Nels Hanson

Posted on July 17, 2017


The Interpreter

No doubt you’ve read newspaper reports of injuries that scramble the language centers in the human brain, say a stroke victim in Kansas who wakes from a coma and speaks in a Scottish burr, or a Florida child hit by a car who opens her eyes in the ICU and converses in Shakespearean English, in perfect iambic pentameter.

Jerry Vargas had been what was once called “a blue baby,” the umbilical cord wrapped around his neck. Jerry was slow in development and at four his mother feared the trauma of delivery had irreversibly damaged his capacities.

When she held him close and cooed in his ear, he responded with random stuttered sounds that weren’t words but “the same crippled promise of words” neither parent could understand.

Jerry didn’t speak his first sentence until he was five, a garbled string of apparent nonsense he repeated with painful emotion for several weeks. The pediatrician, Dr. Harriet Stone, was dumbfounded when Jerry earnestly spoke his strange-sounding phrase again and again with rising agitation.

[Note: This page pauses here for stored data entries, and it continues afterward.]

-- ==== Sys2Proof/Laws/PerInstr.lean ====
section
/-! SUPPORT. The statements made instruction by instruction: the command word of a well-formed operation is one
of the 16 legal ones (R86), and it carries the operation's opcode (R83). -/

namespace Sys2Proof.Laws.EncodedCommandIsLegal

/-- A well-formed operation is sent as a legal command word that carries its opcode. -/
def Statement (i : Instr) : Prop :=
  i.wellFormed = true → (encode i).cmd ∈ legalCommandWords ∧ opField (encode i).cmd = i.opcode

theorem nop : Statement .nop := fun _ => by decide

theorem cfgWrite (idx : BitVec 4) (value : Word) : Statement (.cfgWrite idx value) := by
  refine fun h => ⟨?_, opField_encode _⟩
  simp only [Instr.wellFormed] at h
  simp only [encode, Instr.highBits, Instr.opcode]
  revert h
  revert idx
  decide

theorem cfgCommit : Statement .cfgCommit := fun _ => by decide

theorem arm (packet : Word) : Statement (.arm packet) :=
  fun _ => ⟨by simp only [encode, Instr.highBits, Instr.opcode]; decide, opField_encode _⟩

theorem tick (now : Word) : Statement (.tick now) :=
  fun _ => ⟨by simp only [encode, Instr.highBits, Instr.opcode]; decide, opField_encode _⟩

theorem query (selector : Word) : Statement (.query selector) :=
  fun _ => ⟨by simp only [encode, Instr.highBits, Instr.opcode]; decide, opField_encode _⟩

theorem classify (measured : Word) : Statement (.classify measured) :=
  fun _ => ⟨by simp only [encode, Instr.highBits, Instr.opcode]; decide, opField_encode _⟩

theorem rxStart (timeout now : Word) : Statement (.rxStart timeout now) :=
  fun _ => ⟨by simp only [encode, Instr.highBits, Instr.opcode]; decide, opField_encode _⟩

theorem rxCheck (now : Word) : Statement (.rxCheck now) :=
  fun _ => ⟨by simp only [encode, Instr.highBits, Instr.opcode]; decide, opField_encode _⟩

theorem rxPulse (measured now : Word) : Statement (.rxPulse measured now) :=
  fun _ => ⟨by simp only [encode, Instr.highBits, Instr.opcode]; decide, opField_encode _⟩

end Sys2Proof.Laws.EncodedCommandIsLegal
end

After closely searching his eyes and ears, Dr. Stone suggested that Jerry should go to the hospital at Stanford, before her medical assistant entered to retrieve a stethoscope and stopped short, staring at the loquacious upset boy perched on the edge of the examining table.

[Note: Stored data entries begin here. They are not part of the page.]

/-- With no bits in and no deadline RECEIVE's loop goes round for every UNRECOGNIZED (R163). -/
theorem receiveLoop_of_noBits {cfg : State} (hf : cfg.faulted = false) (hv : cfg.configValid = true)
    (hw : 1 ≤ cfg.packetBits.toNat) (start : Word) (samples : List Sample)
    (hc : ∀ x ∈ samples, classify x.measured cfg = .unrecognized) (r : Option Response) :
    (receiveLoop samples (loopState cfg .head 0 start r (noBitsSince start))).1 = .waiting := by
  induction samples generalizing r with
  | nil => rfl
  | cons x rest ih =>
    obtain ⟨hx, hrest⟩ := List.forall_mem_cons.mp hc
    have hcheck := exec_rxCheck_loopState hf hv 0 start r (noBitsSince start) x.checkNow
    rw [rxCheckBody_of_noBits hw] at hcheck
    have hpulse := exec_rxPulse_loopState hf hv 0 start (some ⟨.rxContinue, 0⟩) (noBitsSince start) x.measured
      x.pulseNow
    obtain ⟨answer, hu⟩ := rxPulseBody_of_noBits hx start (some ⟨.rxContinue, 0⟩) x.pulseNow
    rw [hu] at hpulse
    rw [receiveLoop_of_other x rest _ _ _ hcheck nofun nofun hpulse]
    exact ih hrest (some answer)

/-- Settles O29: RX.START enters the loop with no bits in, and no sample changes that. -/
theorem unboundedReceiveNeverEnds : Obligations.UnboundedReceiveNeverEnds := by
  intro now samples s hf hv ha hr hw hc
  rw [receive, exec_rxStart_loopState hf hv ha hr]
  exact receiveLoop_of_noBits hf hv hw now samples hc (some ⟨.ok, 0⟩)

-- ======== a receive that faults ========

/-- A faulted block answers every well-formed operation but QUERY and TICK with its fault code alone (R223). -/
theorem exec_of_faulted {i : Instr} {s : State} (hw : i.wellFormed = true)
    (hi : faultedAnswer i s = some (answerFaulted s)) (hf : s.faulted = true) :
    exec i s = .next (answerFaulted s) := by
  rw [exec_eq, if_pos hw, afterChecks_of_faulted _ _ _ hf, hi, Option.getD_some]

/-- RECEIVE's loop in a faulted block goes round for every sample, and the block stays faulted (R164, R223). -/
theorem receiveLoop_of_faulted (samples : List Sample) {s : State} (hf : s.faulted = true) :
    (receiveLoop samples s).1 = .waiting ∧ (receiveLoop samples s).2.faulted = true := by
  induction samples generalizing s with
  | nil => exact ⟨rfl, hf⟩
  | cons x rest ih =>
    have hcheck : exec (.rxCheck x.checkNow) s = .next (answerFaulted s) := exec_of_faulted rfl rfl hf
    have hpulse : exec (.rxPulse x.measured x.pulseNow) (answerFaulted s) = .next (answerFaulted (answerFaulted s)) :=
      exec_of_faulted rfl rfl hf
    rw [receiveLoop_of_other x rest _ _ _ hcheck nofun nofun hpulse]
    exact ih hf

/-- RX.START leaves a block faulted that is faulted, not configured, armed or receiving (R223, R226 to R228). -/
theorem exec_rxStart_of_violation {s : State}
    (h : s.faulted = true ∨ s.configValid = false ∨ s.txArmed = true ∨ s.rxState ≠ .idle) (timeout now : Word) :
    ∃ t, exec (.rxStart timeout now) s = .next t ∧ t.faulted = true := by
  cases hf : s.faulted with
  | true => exact ⟨answerFaulted s, exec_of_faulted rfl rfl hf, hf⟩
  | false =>
    cases hc : faultOf (.rxStart timeout now) s with
    | some c => exact ⟨raiseFault c s, congrArg Host.Outcome.next (afterChecks_of_fault _ _ _ c hf hc), rfl⟩
    | none =>
      obtain ⟨hconf, hduplex, hseq⟩ := (faultOf_eq_none_iff _ _).mp hc
      have hv : s.configValid = true := hconf rfl
      have ha : s.txArmed = false := hduplex
      have hr : s.rxState = .idle := by simpa [breaksRxSequence] using hseq
      simp [hf, hv, ha, hr] at h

Ms. Charderoy was from India and recognized the words of her native Hindustani that meant, “I love you very much! Can no one hear me?”

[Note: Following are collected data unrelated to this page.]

-- ==== Sys2Proof/Word.lean ====
section
/-!
DEFINITION. The word types of the block: bytes, 16-bit operands and results, 48-bit command words
(00_scope.md section 5; 30_encoding.md R101).
-/

namespace Sys2Proof

/-- A byte, `u8` of 00_scope.md section 5. -/
abbrev Byte := BitVec 8

/-- A 16-bit operand or result, `u16` or `s16` of 00_scope.md section 5: which of the two is only a
way of reading the bits (20_memory.md R74). -/
abbrev Half := BitVec 16

/-- A 48-bit command word (30_encoding.md R101). -/
abbrev CmdWord := BitVec 48

end Sys2Proof
end

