-- ==== Sys2Proof/Machine/Conversion.lean ====
section
/-!
DEFINITION. The byte-to-word converter (41_conversion.md): six commands that change no state. The
signed and unsigned forms give the same bits (R176).
-/

namespace Sys2Proof.Machine

/-- A command that only returns a value. -/
def answerOnly (v : Half) (s : State) : Answer := .next (s.respond .ok v)

/-- `MSB_S value` (R170). -/
def execMsbS (value : Half) (s : State) : Answer := answerOnly (byteResult (msb value)) s

/-- `LSB_S value` (R171). -/
def execLsbS (value : Half) (s : State) : Answer := answerOnly (byteResult (lsb value)) s

/-- `MSB_U value` (R172). -/
def execMsbU (value : Half) (s : State) : Answer := answerOnly (byteResult (msb value)) s

/-- `LSB_U value` (R173). -/
def execLsbU (value : Half) (s : State) : Answer := answerOnly (byteResult (lsb value)) s

/-- `JOIN_S msb, lsb` (R174). -/
def execJoinS (m l : Byte) (s : State) : Answer := answerOnly (join m l) s

/-- `JOIN_U msb, lsb` (R175). -/
def execJoinU (m l : Byte) (s : State) : Answer := answerOnly (join m l) s

end Sys2Proof.Machine
end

She repeated the phrase and spoke different words and Jerry broke into tears and reached for her hand as she took him in her arms.

The Vargases were of course overjoyed but also confused.

Jerry’s father, who taught world religions at the local college, considered the possibility that his son was a reincarnation of a native Indian speaker and was familiar with the Vendata sage and saint Paramahansa Yogananda’s Autobiography of a Yogi.

Jerry’s mother, who had seen the movie “Seven Years in Tibet,” wondered if her son were an inspired being like the Dali Lama, but such imaginings soon disappeared as Jerry grew quickly into an affectionate and apparently highly gifted child who was soon speaking fluent English in complex sentences.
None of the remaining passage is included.